/-- The service core changed by `f`. -/
def core_ (f : Svc → Svc) (s : State) : State := { s with svc := f s.svc }
/-- A firmware image of 192 bytes in the capture area. -/
def captured (l : Bool) (st : BitVec 2) (s : State) : State :=
  core_ (fun v => { v with cap := { state := st, loader := l, len := 192, pause := 661 } })
    (nors capBase ([0x53, 0x46, 0x57, 0x49, 0x41, 0, 0, 0, 192, 0, 0, 0] ++ List.replicate 180 0) s)
/-- A firmware install that runs, with these erases to come. -/
def installs (l : List (Nat × EraseUse)) (s : State) : State := core_ (fun v => { v with install := some (false, 0), erases := l }) s
/-- The FW_INSTALL of slot 1 that waits for it. -/
def installer : Wait := { slot := 1, cid := 7, op := 0x65, for_ := .install }
theorem test_FirmwareService_commands : askedB (at0 (asks .observer 0x60 [] [] inRun)) 0x60 = true ∧
    ([([(0 : Byte), 0, 0x40, 0, 0], false), ([0, 0, 4, 0, 1], true), ([4, 0, 0, 0, 0], false)].all fun e => let u := at0 (asks .owner 0x61 e.1 [] inRun); let h := headEntry (u.slot 0); decide (askedB u 0x61 = true ∧ (byteAt h 12).toNat ≤ 1 ∧ (byteAt h 12 == 1) = e.2 ∧ 0 < leAt h 8 4 ∧ leAt h 8 4 % 4 = 0 ∧ leAt h 8 4 ≤ (imageRegion e.2).2 ∧ fwMay u 0 = true ∧
        u.svc.install = none ∧ erasing u .capture = false)) = true ∧
    (let u := at0 (asks .owner 0x62 [0, 0, 0, 0, 0, 0x40, 0, 0, 0, 0] [] (core_ (fun v => { v with cap := { state := 1, len := 16384 } }) inRun)); let h := headEntry (u.slot 0)
      askedB u 0x62 = true ∧ leAt h 12 4 = 16384 ∧ winOk (leAt h 16 2) 16384 4 = true ∧ fwMay u 0 = true ∧ u.svc.cap.state = 1 ∧ erasing u .capture = false ∧ leAt h 8 4 + 16384 ≤ u.svc.cap.len) ∧
    (let u := at0 (asks .owner 0x63 [] [] (captured false 1 inRun)); askedB u 0x63 = true ∧ fwMay u 0 = true ∧ u.svc.cap.state = 1 ∧ erasing u .capture = false ∧
      imageForm u capBase false = true) ∧
    (let u := at0 (asks .owner 0x63 [] [] (captured true 1 inRun)); askedB u 0x63 = true ∧ imageForm u capBase true = false ∧ imageFails u capBase true = 1) ∧
    (let u := at0 (asks .owner 0x64 [] [] (captured false 1 inRun)); askedB u 0x64 = true ∧ fwMay u 0 = true ∧ u.svc.cap.state = 1 ∧ u.host.waits = []) ∧
    (let u := at0 (asks .owner 0x64 [] [] inRun); askedB u 0x64 = true ∧ fwMay u 0 = true ∧ u.svc.cap.state ≠ 1 ∧ u.svc.install = none) ∧
    (let u := at0 (asks .owner 0x64 [] [] (installs [(0, .firmware)] inRun)); askedB u 0x64 = true ∧ u.svc.cap.state ≠ 1 ∧ u.svc.installBegun = true) ∧
    (let u := at0 (asks .owner 0x64 [] [] (installs [(113, .refresh), (0, .firmware)] inRun)); askedB u 0x64 = true ∧ u.svc.install.isSome = true ∧ u.svc.installBegun = false ∧ u.host.waits = []) ∧
    (let s := asks .owner 0x64 [] [] (installs [(113, .refresh), (0, .firmware)] inRun); let u := at0 { s with host := { s.host with waits := [installer] } };
      askedB u 0x64 = true ∧ u.svc.installBegun = false ∧ u.host.waits = [installer] ∧ installer.for_ = .install ∧ installer.live = true ∧ installer.slot ≠ 0 ∧
      (u.slot installer.slot).cplFull = false ∧ (u.slot installer.slot).owed = []) ∧
    (let u := at0 (asks .owner 0x65 [0, 0, 0, 0, 0x95, 2, 0, 0] [] (captured false 2 inRun)); askedB u 0x65 = true ∧ fwMay u 0 = true ∧ u.svc.cap.state = 2 ∧ u.pkg.load = none ∧ u.svc.install = none ∧
      leAt (headEntry (u.slot 0)) 12 4 = u.svc.cap.pause ∧ regionFails u true = 0) ∧
    (let u := at0 (asks .owner 0x65 [0, 0, 0, 0, 0x96, 2, 0, 0] [] (captured false 2 inRun)); askedB u 0x65 = true ∧ u.svc.cap.state = 2 ∧ leAt (headEntry (u.slot 0)) 12 4 ≠ u.svc.cap.pause) ∧
    (let u := at0 (asks .owner 0x66 [] [] inRun); askedB u 0x66 = true ∧ (u.slot 0).role = .owner ∧ inSrh u = true ∧ u.svc.refresh.running = false) := by decide +kernel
:::::
> **What is needed**:
Your answer should be each line from the preceding material in which the word "installBegun" occurs.

> **Answer space**:
    (let u := at0 (asks .owner 0x64 [] [] (installs [(0, .firmware)] inRun)); askedB u 0x64 = true ∧ u.svc.cap.state ≠ 1 ∧ u.svc.installBegun = true) ∧
    (let u := at0 (asks .owner 0x64 [] [] (installs [(113, .refresh), (0, .firmware)] inRun)); askedB u 0x64 = true ∧ u.svc.install.isSome = true ∧ u.svc.installBegun = false ∧ u.host.waits = []) ∧
      askedB u 0x64 = true ∧ u.svc.installBegun = false ∧ u.host.waits = [installer] ∧ installer.for_ = .install ∧ installer.live = true ∧ installer.slot ≠ 0 ∧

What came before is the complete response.